Here is an easy to reproduce example:
### Define local output path (here i use ~/Downloads as a tmp dir) outputPath <- '~/Downloads/' ### Make example data aaExample <- 'MAAWRAAGLNYINYSNIAARLLRKALKPELRAQAVRRDDSHIKFTKWQNGKPEKAITE' aaExample <- AAStringSet(aaExample) names(aaExample) <- 'test' ### Write it to fasta file writeXStringSet( aaExample, filepath = paste0(outputPath, '/aa.fasta') ) ### Verify fasta file rawInput <- readLines(paste0(outputPath, '/aa.fasta')) nchar(rawInput[]) == nchar(aaExample)

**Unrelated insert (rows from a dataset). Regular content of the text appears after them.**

-- ==== Sys2Proof/Tests/Slice0.lean ====
section
/-! SUPPORT. Tests. Every expected value is the spec's: its encoding tables (30_encoding.md R81 to R85), its vectors
(95_test_vectors.md, the section is named at each test) or a rule named there. After them, for every statement of
Certificates/Slice0/Obligations.lean that has hypotheses, concrete values that meet them. -/

namespace Sys2Proof.Tests

open Sys2Proof.Machine

/-! ### Small states -/

/-- The key `k1` of 95_test_vectors.md. -/
def k1 : Key := { k0 := 0#64, k1 := 0#64, k2 := 0#64, k3 := 1#64 }

/-- The key `k2` of 95_test_vectors.md. -/
def k2 : Key :=
  { k0 := 0x0123456789ABCDEF#64, k1 := 0xFEDCBA9876543210#64, k2 := 0x0F1E2D3C4B5A6978#64, k3 := 0x8796A5B4C3D2E1F0#64 }

/-- The block `p2` of 95_test_vectors.md. -/
def p2 : Block := { v0 := 0x0011223344556677#64, v1 := 0x8899AABBCCDDEEFF#64 }

/-- An idle core loaded with operands. -/
def loaded (k : Key) (b : Block) (r : Word) : CoreState := { CoreState.reset with key := k, block := b, rounds := r }

/-- A machine around a core, with a script. -/
def machine (c : CoreState) (script : List Event) : State := { core := c, script := script, reads := [] }

/-- An idle machine with `KEY = k2`, `BLOCK = p2`, `ROUNDS = 3`, `DONE = 1`, `ERR = 1`. -/
def idle : State := machine { loaded k2 p2 3#64 with opr := 1#4, done := true, err := 1#2 } []

/-- A machine just after the accept of `ENC_A`. -/
def busyA : State := machine (startEncA (loaded k2 p2 3#64)) []

/-- A machine just after the accept of `XFRM_B` with `N = 3`. -/
def busyB : State := machine (startXfrmB (loaded k2 p2 3#64)) []

/-- A core that meets the invariant, running `ENC_A`, with `CNT = 0`: its last step. -/
def lastStepA : CoreState := { startEncA (loaded k2 p2 3#64) with sum := Config.sum64A, cnt := 0#7 }

/-- What a test looks at in a next state; `none` if there is none. -/
def seen {α : Type} (look : State → α) : Result → Option α
  | .next t => some (look t)
  | .fault _ => none
  | .refused _ => none

/-- `STATUS`, `OPR` and the block. -/
def face (s : State) : Word × BitVec 4 × Word × Word :=
  (statusWord s.core, s.core.opr, s.core.block.v0, s.core.block.v1)

/-- The loop registers `DIR`, `SUM`, `LIMIT`, `CNT`. -/
def loop (s : State) : Bool × Word × Word × BitVec 7 := (s.core.dir, s.core.sum, s.core.limit, s.core.cnt)

/-- The word a read has just returned, and `STATUS`. -/
def returned (s : State) : List Word × Word := (s.reads, statusWord s.core)

/-! ### Well-formedness and the decoder's refusals -/

/-- R80: every operand value is legal, so no term is ill formed; the terms at the ends of the operand's range. -/
theorem test_terms_are_well_formed :
    (Instr.wrRounds 0x8000000000000000#64).wellFormed = true ∧ (Instr.wrCmd 0xFFFFFFFFFFFFFFFF#64).wellFormed = true := by
  decide

/-- R80: seven bytes and ten bytes are neither format. -/
theorem test_wrong_length_is_refused :
    encodingLengthOk (toBytes 7 1) = false ∧ wellFormedBytes (toBytes 7 1) = false ∧
    decode (toBytes 7 1) = .error (.wrongLength 7) ∧
    encodingLengthOk (toBytes 10 1) = false ∧ wellFormedBytes (toBytes 10 1) = false ∧
    decode (toBytes 10 1) = .error (.wrongLength 10) := by decide

/-- R85, 95 section 7.1: the words 6, 10H and 8000000000000003H are illegal. -/
theorem test_illegal_command_is_refused :
    commandBytesOk (toBytes 8 6) = false ∧ wellFormedBytes (toBytes 8 6) = false ∧
    decode (toBytes 8 6) = .error (.illegalCommand 6#64) ∧
    commandBytesOk (toBytes 8 0x10) = false ∧ decode (toBytes 8 0x10) = .error (.illegalCommand 0x10#64) ∧
    commandBytesOk (toBytes 8 0x8000000000000003) = false ∧
    decode (toBytes 8 0x8000000000000003) = .error (.illegalCommand 0x8000000000000003#64) := by decide

/-- R80: a host transaction has 69 bits, so bit 69 of nine bytes must be 0; bit 68 need not. -/
theorem test_padding_is_refused :
    transactionBytesOk (toBytes 9 (2 ^ 69)) = false ∧ wellFormedBytes (toBytes 9 (2 ^ 69)) = false ∧
    decode (toBytes 9 (2 ^ 69)) = .error (.nonzeroPadding (2 ^ 69)) ∧
    wellFormedBytes (toBytes 9 (2 ^ 68)) = true := by decide

/-! ### Every constructor decodes from a word written out from R81 and R83 -/

/-- R82, R83: the six command words. -/
theorem test_decode_commands :
    decodeTableWord 64 0x0000000000000000 = some .nop ∧ decodeTableWord 64 0x0000000000000001 = some .encA ∧
    decodeTableWord 64 0x0000000000000002 = some .decA ∧ decodeTableWord 64 0x0000000000000003 = some .encB ∧
    decodeTableWord 64 0x0000000000000004 = some .decB ∧ decodeTableWord 64 0x0000000000000005 = some .xfrmB := by
  decide

/-- R81: `1:idx:0123456789ABCDEF`, the write of the registers below 8. -/
theorem test_decode_writes_low :
    decodeTableWord 72 0x100123456789ABCDEF = some (.wrKey0 0x0123456789ABCDEF#64) ∧
    decodeTableWord 72 0x110123456789ABCDEF = some (.wrKey1 0x0123456789ABCDEF#64) ∧
    decodeTableWord 72 0x120123456789ABCDEF = some (.wrKey2 0x0123456789ABCDEF#64) ∧
    decodeTableWord 72 0x130123456789ABCDEF = some (.wrKey3 0x0123456789ABCDEF#64) ∧
    decodeTableWord 72 0x140123456789ABCDEF = some (.wrBlk0 0x0123456789ABCDEF#64) ∧
    decodeTableWord 72 0x150123456789ABCDEF = some (.wrBlk1 0x0123456789ABCDEF#64) ∧
    decodeTableWord 72 0x160123456789ABCDEF = some (.wrRounds 0x0123456789ABCDEF#64) ∧
    decodeTableWord 72 0x170123456789ABCDEF = some (.wrCmd 0x0123456789ABCDEF#64) := by
  decide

Which is TRUE whereby we verified the produced fasta file is correct. Now let's import it with rtracklayer
imporAA <- rtracklayer::import(paste0(outputPath, '/aa.fasta')) width(imporAA)
The resulting with is 41 and the import throws the following warning:
Warning message: In .Call2("fasta_index", filexp_list, nrec, skip, seek.first.rec, : reading FASTA file ~/Downloads//aa.fasta: ignored 17 invalid one-letter sequence codes
Hope this can be fixed as it would make it much easier to work with AA sequences.